-- DATA FOR THIS EXERCISE follows --

-- ==== Sys2Proof/Machine/Operands.lean ====
section
/-!
DEFINITION. BAR 0 (00 R16): which units a part has (00 R1), the rows of the register tables with their access codes and
reset values (00 R11), and the reading and writing of one stored word.
-/
namespace Sys2Proof.Machine

/-! ## Units of the part (00 R1) -/

def Identity.has1Hub (p : Identity) : Bool := p.part == 0x4120 || p.part == 0x4060
def Identity.hubs (p : Identity) : Nat := if p.has1Hub then 1 else 2
def Identity.dies (p : Identity) : Nat := if p.part == 0x4060 then 1 else 2
def Identity.stacks (p : Identity) : Nat := if p.part == 0x4060 then 0 else if p.part == 0x4120 then 2 else 4
def Identity.hasHbm (p : Identity) : Bool := p.stacks != 0
def Identity.hasKiosk (p : Identity) (h : Nat) : Bool := p.part != 0x4060 && h < p.hubs
def Identity.hasCellar (p : Identity) : Bool := p.part != 0x4060
def Identity.prmPorts (p : Identity) : Nat := if p.part == 0x4060 then 0 else 2 * p.hubs
def Identity.camPorts (p : Identity) : Nat := 8 * p.hubs
def Identity.cores (p : Identity) : Nat := 4 * p.hubs
def Identity.queues (p : Identity) : Nat := 256 * p.hubs
def Identity.encoders (p : Identity) : Nat := 2 * p.hubs

/-! ## Register addresses -/

def r64 (n : Nat) : Nat × Nat := (8, n)
abbrev aBelCtrl : Nat := 0x10000
abbrev aBelStatus : Nat := 0x10004
abbrev aBelBandLines : Nat := 0x10008
abbrev aBelBandSet : Nat := 0x1000C
abbrev aBelEncDiv : Nat := 0x10010
abbrev aBelRevHyst : Nat := 0x10014
abbrev aBelCamWait : Nat := 0x10018
abbrev aBelIdlePeriod : Nat := 0x1001C
abbrev aBelHoldWdog : Nat := 0x10020
abbrev aBelTimerPeriod : Nat := 0x10024
abbrev aBelBudget : Nat := 0x10028
abbrev aBelScrubCk : Nat := 0x1002C
abbrev aBelHoldAllow : Nat := 0x10030
abbrev aBelMinPeriod : Nat := 0x10034
abbrev aBelLastPeriod : Nat := 0x10038
abbrev aBelLastHold : Nat := 0x1003C
abbrev aBelBandNum : Nat := 0x10040
abbrev aBelLineNum : Nat := 0x10048
abbrev aBelEncPos (n : Nat) : Nat := 0x10050 + 8 * n
abbrev aBelEncHwm : Nat := 0x10070
abbrev aBelMaxHold : Nat := 0x10078
abbrev aBelMinSlack : Nat := 0x1007C
abbrev aBelOverrunCount : Nat := 0x10080
abbrev aBelRevCount : Nat := 0x10084
abbrev aBelIdleCount : Nat := 0x10088
abbrev aBelEncZErr : Nat := 0x1008C
abbrev aBelEncZCounts : Nat := 0x10090
abbrev aLdgCtrl : Nat := 0x11000
abbrev aLdgStoreUsed : Nat := 0x11004
abbrev aLdgOpenRuns : Nat := 0x11008
abbrev aLdgCloseMs : Nat := 0x1100C
abbrev aLdgBandLedgered : Nat := 0x11010
abbrev aLdgNextSeq : Nat := 0x11018
abbrev aLdgLost : Nat := 0x1101C
abbrev aHubLoadCtrl : Nat := 0x12000
abbrev aHubLoadStatus : Nat := 0x12004
abbrev aHubLoadLen : Nat := 0x12008
abbrev aHubLoadAddr : Nat := 0x12010
abbrev aHubSwapBand : Nat := 0x12018
abbrev aHubSwapBandAct : Nat := 0x12020
abbrev aHubImgActiveBase : Nat := 0x12028
abbrev aHubImgStageBase : Nat := 0x12030
abbrev aHubLoadProgress : Nat := 0x12038
abbrev aHubChgWindow : Nat := 0x1203C
abbrev aHubActiveDigest : Nat := 0x12040
abbrev aHubPcieLink : Nat := 0x13000
abbrev aHubBar2Base : Nat := 0x13008
abbrev aHubPcieBadacc : Nat := 0x13010
/-- The sentinel registers of hub `h` (14 R663). -/
abbrev aSup (h : Nat) : Nat := 0x14000 + 0x400 * h
abbrev aSupTemp (i : Nat) : Nat := 0x14040 + 4 * i
abbrev aSupThermWarn : Nat := 0x14050
abbrev aSupDrainUs : Nat := 0x14038
abbrev aSupPwrBed : Nat := 0x14800
abbrev aSupPwrCam : Nat := 0x14804
abbrev aSupPwrPrm : Nat := 0x14808
abbrev aSupPwrStatus : Nat := 0x1480C
abbrev aSupFlushAck : Nat := 0x14810
abbrev aSupFlushLast : Nat := 0x14814
abbrev aPinFunc (k : Nat) : Nat := 0x15000 + 4 * k
abbrev aPinGpo : Nat := 0x15080
abbrev aPinGpi : Nat := 0x15084
abbrev aPinEncCfg (n : Nat) : Nat := 0x15090 + 4 * n
abbrev aBootCtrl : Nat := 0x16000
abbrev aBootStatus : Nat := 0x16004
abbrev aBootChunk : Nat := 0x16008
abbrev aContainCtrl : Nat := 0x16100
abbrev aContainStatus : Nat := 0x16104
abbrev aContainCount : Nat := 0x16108
abbrev aContainLimit : Nat := 0x1610C
abbrev aContainWindowS : Nat := 0x16110
abbrev aContainLastBand : Nat := 0x16118
abbrev aFuseState : Nat := 0x16200
abbrev aFuseCmd : Nat := 0x16204
abbrev aFuseStatus : Nat := 0x16208
abbrev aFuseData : Nat := 0x16240
abbrev aFuseKey (s : Nat) : Nat := 0x16300 + 64 * s
abbrev aBootData : Nat := 0x16800
abbrev aMsixPba : Nat := 0x17000
abbrev aMsixTable (v : Nat) : Nat := 0x18000 + 16 * v
abbrev aCtx (c : Nat) : Nat := 0x20000 + 0x400 * c
abbrev aCtxState (c : Nat) : Nat := aCtx c + 0x004
abbrev aCtxPtRoot (c : Nat) : Nat := aCtx c + 0x008
abbrev aCtxWeight (c : Nat) : Nat := aCtx c + 0x010
abbrev aCtxQuota (c : Nat) : Nat := aCtx c + 0x018
abbrev aCtxPrioMax (c : Nat) : Nat := aCtx c + 0x020
abbrev aCtxSigOwn (c w : Nat) : Nat := aCtx c + 0x040 + 4 * w
abbrev aCtxPqOwn (c w : Nat) : Nat := aCtx c + 0x080 + 4 * w
abbrev aCtxRing (c r : Nat) : Nat := aCtx c + 0x100 + 32 * r
abbrev aCtxCoreNs (c : Nat) : Nat := aCtx c + 0x200
abbrev aCtxReadyNs (c : Nat) : Nat := aCtx c + 0x208
abbrev aCtxVtime (c : Nat) : Nat := aCtx c + 0x210
abbrev aCtxTasksDone (c : Nat) : Nat := aCtx c + 0x218
abbrev aCtxTasksCancelled (c : Nat) : Nat := aCtx c + 0x21C
abbrev aCtxMemUsed (c : Nat) : Nat := aCtx c + 0x220
abbrev aCtxMemPeak (c : Nat) : Nat := aCtx c + 0x228
abbrev aCtxAllocRefused (c : Nat) : Nat := aCtx c + 0x230
abbrev aCtxDbReject (c : Nat) : Nat := aCtx c + 0x234
abbrev aCtxFaults (c : Nat) : Nat := aCtx c + 0x238
abbrev aCtxEntriesDone (c : Nat) : Nat := aCtx c + 0x23C
abbrev aCtxFaultInfo (c : Nat) : Nat := aCtx c + 0x300
abbrev aSig (s : Nat) : Nat := 0x30000 + 16 * s
abbrev aSigCfg (s : Nat) : Nat := aSig s + 0xC
/-- The register block of a queue (07 R329); 512 is the ledger queue, 513 the global error queue. -/
def aPq (q : Nat) : Nat :=
  if q < 256 then 0x100000 + 256 * q
  else if q < 512 then 0x110000 + 256 * (q - 256)
  else if q = 512 then 0x11100 else 0x34000
abbrev aGth (h : Nat) : Nat := 0x200000 + 0x80000 * h
/-- The group of camera `n` (06 "Registers"). -/
abbrev aCam (n : Nat) : Nat := aGth (n / 8) + 0x100 + 0x40 * (n % 8)
/-- The registers of marker pin `m`. -/
abbrev aMark (m : Nat) : Nat := aGth (m / 8) + 0x1000 + 0x10 * (m % 8)
abbrev aFlk (n i : Nat) : Nat := aGth (n / 8) + 0x2000 + 0x200 * (n % 8) + 4 * i
abbrev aFf (n : Nat) : Nat := aGth (n / 8) + 0x10000 + 0x8000 * (n % 8)
abbrev aKsk (h : Nat) : Nat := aGth h + 0x60000
abbrev aPrm : Nat := 0x300000
abbrev aGrpCtrl : Nat := 0x300000
abbrev aGrpState : Nat := 0x300004
abbrev aGrpLat : Nat := 0x300008
abbrev aGrpCk : Nat := 0x300010
abbrev aPtpOffset : Nat := 0x300018
abbrev aGrpFaultCode : Nat := 0x30001C
abbrev aFormDiff (k : Nat) : Nat := 0x300020 + 4 * k
abbrev aGrpFaults : Nat := 0x300040
abbrev aBellMismatch : Nat := 0x300044
/-- The registers of Promenade port `p`. -/
abbrev aPort (p : Nat) : Nat := 0x300000 + 0x20000 * (p / 2) + 0x100 + 0x40 * (p % 2)
abbrev aHdg (h : Nat) : Nat := 0x340000 + 0x20000 * h
abbrev aLodge (h : Nat) : Nat := 0x380000 + 0x20000 * h
abbrev aTask (h i : Nat) : Nat := aLodge h + 0x10000 + 128 * i
abbrev aGkpCtrl : Nat := 0x400000
abbrev aGkpStatus : Nat := 0x400004
abbrev aGkpPassMs : Nat := 0x400008
abbrev aGkpLastPassMs : Nat := 0x40000C
abbrev aGkpCeCount : Nat := 0x400010
abbrev aGkpUeCount : Nat := 0x400014
abbrev aGkpPoisoned : Nat := 0x400018
abbrev aGkpCeLimit : Nat := 0x40001C
abbrev aGkpCeWindowMs : Nat := 0x400020
abbrev aGkpFillPendingReads : Nat := 0x400024
abbrev aGkpHbmParity : Nat := 0x400028
abbrev aGkpFillStatus (k : Nat) : Nat := 0x400030 + 8 * k
abbrev aGkpRepairLoc : Nat := 0x400100
abbrev aGkpRepairRow : Nat := 0x400104
abbrev aGkpRepairHbm : Nat := 0x400108
abbrev aGkpRepairData : Nat := 0x400140
abbrev aGkpRepairGo : Nat := 0x400180
abbrev aGkpFillBitmap (k : Nat) : Nat := 0x480000 + 0x8000 * k
abbrev aTer (d : Nat) : Nat := 0x1000000 + 0x400000 * d
/-- The TIL_ block of the tile with key `k`. -/
abbrev aTil (k : Nat) : Nat := aTer (k / 1536) + 0x100000 + k % 1536 * 0x800

/-! ## Register rows -/

/-- One word of a register table: base offset, (stride, count) of each index, the bits that are RW, W1C, W1S and RC,
and the reset value. Bits in no mask are RO or, where the register is WO, read 0. -/
structure RegRow where
  base : Nat
  dims : List (Nat × Nat)
  rw : Word
  w1c : Word
  w1s : Word
  rc : Word
  reset : Word
  deriving DecidableEq, Repr

def rowRO (b : Nat) (ds : List (Nat × Nat)) (v : Word) : RegRow := ⟨b, ds, 0, 0, 0, 0, v⟩
def rowRW (b : Nat) (ds : List (Nat × Nat)) (mask v : Word) : RegRow := ⟨b, ds, mask, 0, 0, 0, v⟩
def rowRC (b : Nat) (ds : List (Nat × Nat)) (v : Word) : RegRow := ⟨b, ds, 0, 0, 0, 0xFFFFFFFF, v⟩
def rowW1C (b : Nat) (ds : List (Nat × Nat)) (mask : Word) : RegRow := ⟨b, ds, 0, mask, 0, 0, 0⟩

/-- 01 Table 1.4 (BEL_, LDG_). -/
def rowsBel : List RegRow :=
  [rowRW 0x10000 [] 0x973 0, rowW1C 0x10004 [] 0x144, rowRO 0x10008 [(4, 2)] 0,
   rowRW 0x10010 [] 0xFFFFFFFF 0x10000, rowRW 0x10014 [] 0xFFFFFFFF 4, rowRW 0x10018 [] 0xFFFFFFFF 62500,
   rowRW 0x1001C [] 0xFFFFFFFF 1250000, rowRW 0x10020 [] 0xFFFFFFFF 5000000, rowRW 0x10024 [] 0xFFFFFFFF 15625,
   rowRO 0x10028 [(4, 20)] 0, rowRC 0x10078 [] 0, rowRC 0x1007C [] 0xFFFFFFFF, rowRC 0x10080 [(4, 4)] 0,
   rowRW 0x10090 [] 0xFFFFFFFF 0] ++
  [rowRO 0x11004 [(4, 2)] 0, rowRW 0x1100C [] 0xFFFFFFFF 1000, rowRO 0x11010 [(4, 3)] 0, rowRC 0x1101C [] 0]

/-- 10 Table 10.6 (HUB_ load registers), 12 Table 12.3 (HUB_ PCIe, MSI-X). -/
def rowsHub : List RegRow :=
  [rowRW 0x12000 [] 1 0, rowRO 0x12004 [] 0, rowRW 0x12008 [] 0xFFFFFFFF 0, rowRW 0x12010 [(4, 2)] 0xFFFFFFFF 0,
   rowRW 0x12018 [] 0xFFFFFFFF 0, rowRW 0x1201C [] 0xFFFF 0, rowRO 0x12020 [(4, 2)] 0, rowRO 0x12028 [] 0x10000000,
   rowRO 0x1202C [] 0, rowRO 0x12030 [] 0x30000000, rowRO 0x12034 [] 0, rowRO 0x12038 [(4, 2)] 0,
   rowRO 0x12040 [(4, 8)] 0] ++
  [rowRO 0x13000 [] 0, rowRW 0x13008 [(4, 2)] 0xFFFFFFFF 0, rowRC 0x13010 [] 0, rowRO 0x17000 [(4, 64)] 0,
   rowRW 0x18000 [(16, 2048)] 0xFFFFFFFC 0, rowRW 0x18004 [(16, 2048)] 0xFFFFFFFF 0,
   rowRW 0x18008 [(16, 2048)] 0xFFFFFFFF 0, rowRW 0x1800C [(16, 2048)] 1 1]

/-- 14 Table 14.10 (SUP_, HUB_), 15 R690, 15 Table 15.6 (PIN_). -/
def rowsSup : List RegRow :=
  [rowW1C 0x14000 [(0x400, 2)] 0x30, rowRO 0x14004 [(0x400, 2), (4, 2)] 0, rowRC 0x1400C [(0x400, 2), (4, 2)] 0xFFF,
   rowRW 0x14014 [(0x400, 2)] 0xFFF 2161, rowRW 0x14018 [(0x400, 2)] 0xFFF 2389, rowRW 0x1401C [(0x400, 2)] 0xFFF 3072,
   rowRW 0x14020 [(0x400, 2)] 0xFFF 3299, rowRW 0x14024 [(0x400, 2)] 0xFFF 34, rowRW 0x14028 [(0x400, 2)] 0xFF 8,
   rowRW 0x1402C [(0x400, 2)] 0xFFF 68, rowRW 0x14030 [(0x400, 2)] 0xFFFFFFFF 100, rowRC 0x14034 [(0x400, 2)] 0,
   rowRW 0x14038 [] 0xFFFFFFFF 800, rowRO 0x14040 [(4, 4)] 0, rowRW 0x14050 [] 0xFF 100] ++
  [rowRW 0x14800 [] 0xFFF 0xFFF, rowRW 0x14804 [] 0xFFFF 0xFFFF, rowRW 0x14808 [] 0xF 0xF, rowW1C 0x1480C [] 0x80000000,
   rowRO 0x14814 [] 0, rowRW 0x15000 [(4, 24)] 0x37 0x20, rowRW 0x15080 [] 0xFFFFFF 0, rowRO 0x15084 [] 0,
   rowRW 0x15090 [(4, 4)] 0x1F 2] ++
  [rowRO 0x16004 [] 0, rowRO 0x16104 [] 0, rowRC 0x16108 [] 0, rowRW 0x1610C [] 0xFFFFFFFF 3,
   rowRW 0x16110 [] 0xFFFFFFFF 10, rowRO 0x16118 [(4, 2)] 0, rowRO 0x16200 [] 0, rowRO 0x16208 [] 0,
   rowRO 0x16300 [(4, 64)] 0]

-- DATA FOR THIS EXERCISE concluded --

PROBLEM TO SOLVE: Nothing but the lines above from the one containing "else if q <" through the one containing "The group of" should appear in the answer, each repeated exactly.

EXPECTED ANSWER:
  else if q < 512 then 0x110000 + 256 * (q - 256)
  else if q = 512 then 0x11100 else 0x34000
abbrev aGth (h : Nat) : Nat := 0x200000 + 0x80000 * h
/-- The group of camera `n` (06 "Registers"). -/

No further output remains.